Берри подавил смешок. Вожак отошел и вернулся в кабину машиниста. Берри снова почесался, его пальцы выпустили револьвер и рука, словно краб, медленно поползла по влажной коже, пока не выбралась наружу из-под пончо. Потом он скрестил руки на груди, опустил на них подбородок и принялся бессмысленно ухмыляться, пялясь на свои башмаки.
Райдер
В кабине машиниста Райдер вспомнил яркий солнечный день, который скорее подчеркивал, чем смягчал кричащую безвкусицу улиц Нью-Йорка. Они гуляли с Лонгменом, когда тот неожиданно остановился, как вкопанный, и выпалил вопрос, который мучил его уже несколько недель.

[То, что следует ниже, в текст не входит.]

theorem statusWord_zeros (s : State) : (statusWord s).extractLsb' 3 5 = 0#5 ∧ (statusWord s).extractLsb' 12 20 = 0#20 := by
  constructor
  · rw [statusWord_above_flags s (by decide), BitVec.extractLsb'_append_eq_of_add_le (by decide),
      BitVec.extractLsb'_eq_self]
  · rw [statusWord_above_flags s (by decide), BitVec.extractLsb'_append_eq_of_le (by decide),
      BitVec.extractLsb'_append_eq_of_le (by decide), BitVec.extractLsb'_eq_self]

/-- Settles O18: the fields of `STATUS` are the parts of `statusWord`, and a write of it is `writeStatus`. -/
theorem statusWordFields : Obligations.StatusWordFields := by
  intro s v t
  obtain ⟨hbusy, hkeyValid, hoverrun⟩ := statusWord_flags s
  obtain ⟨hlow, hhigh⟩ := statusWord_zeros s
  exact ⟨busRead_closed (r := .status) t (readOpen_status s), hbusy, hkeyValid, hoverrun, statusWord_err s, hlow, hhigh,
    busWrite_off .status v s⟩

theorem rkOff_toNat (n : Fin 32) : BitVec.toNat (Reg.off (.rk n)) = 0x80 + 4 * n.val := by
  rw [Reg.off, BitVec.toNat_ofNat, Nat.mod_eq_of_lt (by omega)]

theorem rkWord_eq_quadGet (rk : RoundKeys) {n : Fin 32} {g : Fin 8} {j : Fin 4} (hg : n.val / 4 = g.val)
    (hj : n.val % 4 = j.val) : rkWord rk n = quadGet (rkGroup rk g) j := by
  rw [rkWord, hg, hj, Fin.ofNat_eq_cast, Fin.ofNat_eq_cast, Fin.cast_val_eq_self, Fin.cast_val_eq_self]

theorem writeEffect_rk {s u : State} {r : Reg} {v : Word} (e : WriteEffect s r v u) : u.rk = s.rk := by
  cases e with
  | accepted i => exact acceptedState_rk i s
  | _ => rfl

/-- Settles O17: `RK[n]` is never open to a read and never written by the host. -/
theorem roundKeyWindow : Obligations.RoundKeyWindow := by
  intro s n t v
  obtain ⟨u, hu⟩ := writeReg_answers (.rk n) v s
  exact ⟨rkOff_toNat n, fun g j => rkWord_eq_quadGet s.rk, busRead_closed t (readOpen_rk n s),
    busWrite_idle (r := .rk n) v nofun,
    u, by rw [busWrite_off, hu], writeEffect_rk (writeReg_cases hu)⟩

/-! ### What a step does, field by field -/

/-- Where a field of SM4E's own state stands after a step: unchanged, or as the host write, the completion or the reset
leaves it. -/
theorem step_field_cases {α : Type} (f : State → α) (hf : ∀ s t, f (withHostSide s t) = f s) {s u : State}
    (h : step s = .next u) :
    f u = f s ∨ (∃ r v w, HostWrites s r v ∧ WriteEffect s r v w ∧ f u = f w) ∨
      (∃ p, Completes s p ∧ f u = f (complete p s)) ∨ (Resets s ∧ f u = f (resetTurn s)) := by
  obtain ⟨w, e, hw⟩ := step_cases h
  have hfu : f u = f w := by rw [← hf w u, hw]
  cases e with
  | quiet => exact .inl hfu
  | write r v _ hwrite he => exact .inr (.inl ⟨r, v, w, hwrite, he, hfu⟩)
  | complete p hc => exact .inr (.inr (.inl ⟨p, hc, hfu⟩))
  | noCommand => exact .inl hfu
  | reset hr => exact .inr (.inr (.inr ⟨hr, hfu⟩))

theorem step_busy_cases {s u : State} (h : step s = .next u) :
    u.busy = s.busy ∨ (u.busy = true ∧ ∃ c, Accepts s c) ∨
      (u.busy = false ∧ ((∃ p, Completes s p) ∨ Resets s)) := by
  obtain hu | ⟨r, v, w, hw, he, hu⟩ | ⟨p, hc, hu⟩ | ⟨hr, hu⟩ := step_field_cases State.busy (fun _ _ => rfl) h
  · exact .inl hu
  · cases he with
    | accepted i hr hb _ hf => exact .inr (.inl ⟨hu.trans (acceptedState_busy i s), v, hr ▸ hw, hb, hf⟩)
    | _ => exact .inl hu
  · exact .inr (.inr ⟨hu.trans (complete_busy p s), .inl ⟨p, hc⟩⟩)
  · exact .inr (.inr ⟨hu, .inr hr⟩)

theorem execCheck_ks_eq_none {len : Nat} {s : State} (h : execCheck (.ks len) s = none) : len = 16 :=
  lengthCheck_eq_none.1 h

theorem step_keyValid_cases {s u : State} (h : step s = .next u) :
    u.keyValid = s.keyValid ∨
      (u.keyValid = false ∧ ((∃ c, Accepts s c ∧ decode c = .ok (.ks 16)) ∨ Resets s)) ∨
      (u.keyValid = true ∧ ∃ key, Completes s (.ks key)) := by
  obtain hu | ⟨r, v, w, hw, he, hu⟩ | ⟨p, hc, hu⟩ | ⟨hr, hu⟩ := step_field_cases State.keyValid (fun _ _ => rfl) h
  · exact .inl hu
  · cases he with
    | accepted i hr hb hd hf =>
      cases i with
      | ks len =>
        obtain rfl := execCheck_ks_eq_none ((firstFailing_ok hd s).symm.trans hf)
        exact .inr (.inl ⟨hu, .inl ⟨v, ⟨hr ▸ hw, hb, hf⟩, hd⟩⟩)
      | _ => exact .inl hu
    | _ => exact .inl hu
  · cases p with
    | ks key => exact .inr (.inr ⟨hu, key, hc⟩)
    | _ => exact .inl hu
  · exact .inr (.inl ⟨hu, .inr hr⟩)

theorem step_overrun_cases {s u : State} (h : step s = .next u) :
    u.overrun = s.overrun ∨ (∃ r v, HostWrites s r v ∧ r ≠ .status ∧ s.busy = true) ∨
      (∃ v, HostWrites s .status v ∧ v.getLsbD 2 = true) ∨ Resets s := by
  obtain hu | ⟨r, v, w, hw, he, hu⟩ | ⟨p, -, hu⟩ | ⟨hr, -⟩ := step_field_cases State.overrun (fun _ _ => rfl) h
  · exact .inl hu
  · cases he with
    | status hr =>
      cases hv : v.getLsbD 2 with
      | true => exact .inr (.inr (.inl ⟨v, hr ▸ hw, hv⟩))
      | false => exact .inl (by rw [hu, writeStatus_overrun, hv, if_neg Bool.false_ne_true])
    | dropped hr hb => exact .inr (.inl ⟨r, v, hw, hr, hb⟩)
    | accepted i => exact .inl (hu.trans (acceptedState_overrun i s))
    | _ => exact .inl hu
  · exact .inl (hu.trans (complete_overrun p s))
  · exact .inr (.inr (.inr hr))

theorem step_err_cases {s u : State} (h : step s = .next u) :
    u.err = s.err ∨ (∃ c, Accepts s c) ∨ (∃ c code, Rejects s c code) ∨ Resets s := by
  obtain hu | ⟨r, v, w, hw, he, hu⟩ | ⟨p, -, hu⟩ | ⟨hr, -⟩ := step_field_cases State.err (fun _ _ => rfl) h
  · exact .inl hu
  · cases he with
    | rejected code hr hb hf => exact .inr (.inr (.inl ⟨v, code, hr ▸ hw, hb, hf⟩))
    | accepted i hr hb _ hf => exact .inr (.inl ⟨v, hr ▸ hw, hb, hf⟩)
    | _ => exact .inl hu
  · exact .inl (hu.trans (complete_err p s))
  · exact .inr (.inr (.inr hr))

theorem step_key_cases {s u : State} (h : step s = .next u) :
    u.key = s.key ∨ (∃ n v, HostWrites s (.key n) v ∧ s.busy = false) ∨ Resets s := by
  obtain hu | ⟨r, v, w, hw, he, hu⟩ | ⟨p, -, hu⟩ | ⟨hr, -⟩ := step_field_cases State.key (fun _ _ => rfl) h
  · exact .inl hu
  · cases he with
    | accepted i => exact .inl (hu.trans (acceptedState_key i s))
    | key n hr hb => exact .inr (.inl ⟨n, v, hr ▸ hw, hb⟩)
    | _ => exact .inl hu
  · exact .inl (hu.trans (complete_key p s))
  · exact .inr (.inr hr)

theorem step_data_cases {s u : State} (h : step s = .next u) :
    u.data = s.data ∨ (∃ n v, HostWrites s (.data n) v ∧ s.busy = false) ∨
      (∃ block, Completes s (.enc block) ∨ Completes s (.dec block)) ∨ Resets s := by
  obtain hu | ⟨r, v, w, hw, he, hu⟩ | ⟨p, hc, hu⟩ | ⟨hr, -⟩ := step_field_cases State.data (fun _ _ => rfl) h
  · exact .inl hu
  · cases he with
    | accepted i => exact .inl (hu.trans (acceptedState_data i s))
    | data n hr hb => exact .inr (.inl ⟨n, v, hr ▸ hw, hb⟩)
    | _ => exact .inl hu
  · cases p with
    | enc block => exact .inr (.inr (.inl ⟨block, .inl hc⟩))
    | dec block => exact .inr (.inr (.inl ⟨block, .inr hc⟩))
    | _ => exact .inl hu
  · exact .inr (.inr (.inr hr))

theorem step_arg_cases {s u : State} (h : step s = .next u) :
    u.arg = s.arg ∨ (∃ v, HostWrites s .arg v ∧ s.busy = false) ∨ Resets s := by
  obtain hu | ⟨r, v, w, hw, he, hu⟩ | ⟨p, -, hu⟩ | ⟨hr, -⟩ := step_field_cases State.arg (fun _ _ => rfl) h
  · exact .inl hu
  · cases he with
    | accepted i => exact .inl (hu.trans (acceptedState_arg i s))
    | arg hr hb => exact .inr (.inl ⟨v, hr ▸ hw, hb⟩)
    | _ => exact .inl hu
  · exact .inl (hu.trans (complete_arg p s))
  · exact .inr (.inr hr)

theorem writeEffect_res {s u : State} {r : Reg} {v : Word} (e : WriteEffect s r v u) : u.res = s.res := by
  cases e with
  | accepted i => exact acceptedState_res i s
  | _ => rfl

theorem step_res_cases {s u : State} (h : step s = .next u) :
    u.res = s.res ∨ (∃ a, Completes s (.t a) ∨ Completes s (.tp a)) ∨ Resets s := by
  obtain hu | ⟨r, v, w, -, he, hu⟩ | ⟨p, hc, hu⟩ | ⟨hr, -⟩ := step_field_cases State.res (fun _ _ => rfl) h
  · exact .inl hu
  · exact .inl (hu.trans (writeEffect_res he))
  · cases p with
    | t a => exact .inr (.inl ⟨a, .inl hc⟩)
    | tp a => exact .inr (.inl ⟨a, .inr hc⟩)
    | _ => exact .inl hu
  · exact .inr (.inr hr)

theorem step_rk_cases {s u : State} (h : step s = .next u) :
    u.rk = s.rk ∨ (∃ key, Completes s (.ks key)) ∨ Resets s := by
  obtain hu | ⟨r, v, w, -, he, hu⟩ | ⟨p, hc, hu⟩ | ⟨hr, -⟩ := step_field_cases State.rk (fun _ _ => rfl) h
  · exact .inl hu
  · exact .inl (hu.trans (writeEffect_rk he))
  · cases p with
    | ks key => exact .inr (.inl ⟨key, hc⟩)
    | _ => exact .inl hu
  · exact .inr (.inr hr)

— Почему такой человек, как вы, идет на это? Я хочу сказать, вы умный человек, гораздо моложе меня, вы вполне могли бы жить нормально, ваша жизнь… — Лонгмен сделал паузу, чтобы ещё сильнее подчеркнуть значение своих слов, и сказал: — Вы же на самом деле не преступник.
— Я планирую преступную операцию. Это делает меня преступником.
— Ну, ладно, — отмахнулся Лонгмен. — Но хотел бы я знать, почему вы это делаете?
Существовало несколько ответов, каждый из которых был правдив лишь отчасти, или, можно было сказать, отчасти неправдив. Он мог бы сказать, что делает это ради денег, или ради острых ощущений, или из-за того, как умерли его родители, или потому, что он воспринимает некоторые вещи не так, как другие… И возможно, любой из этих ответов мог Лонгмена удовлетворить. Не то, чтобы Лонгмен был глуп, просто он принял бы любое разумное решение этой загадки — или не принял никакого.
Но вместо этого Райдер сказал:
— Знай я, почему, скорее всего не стал бы этого делать.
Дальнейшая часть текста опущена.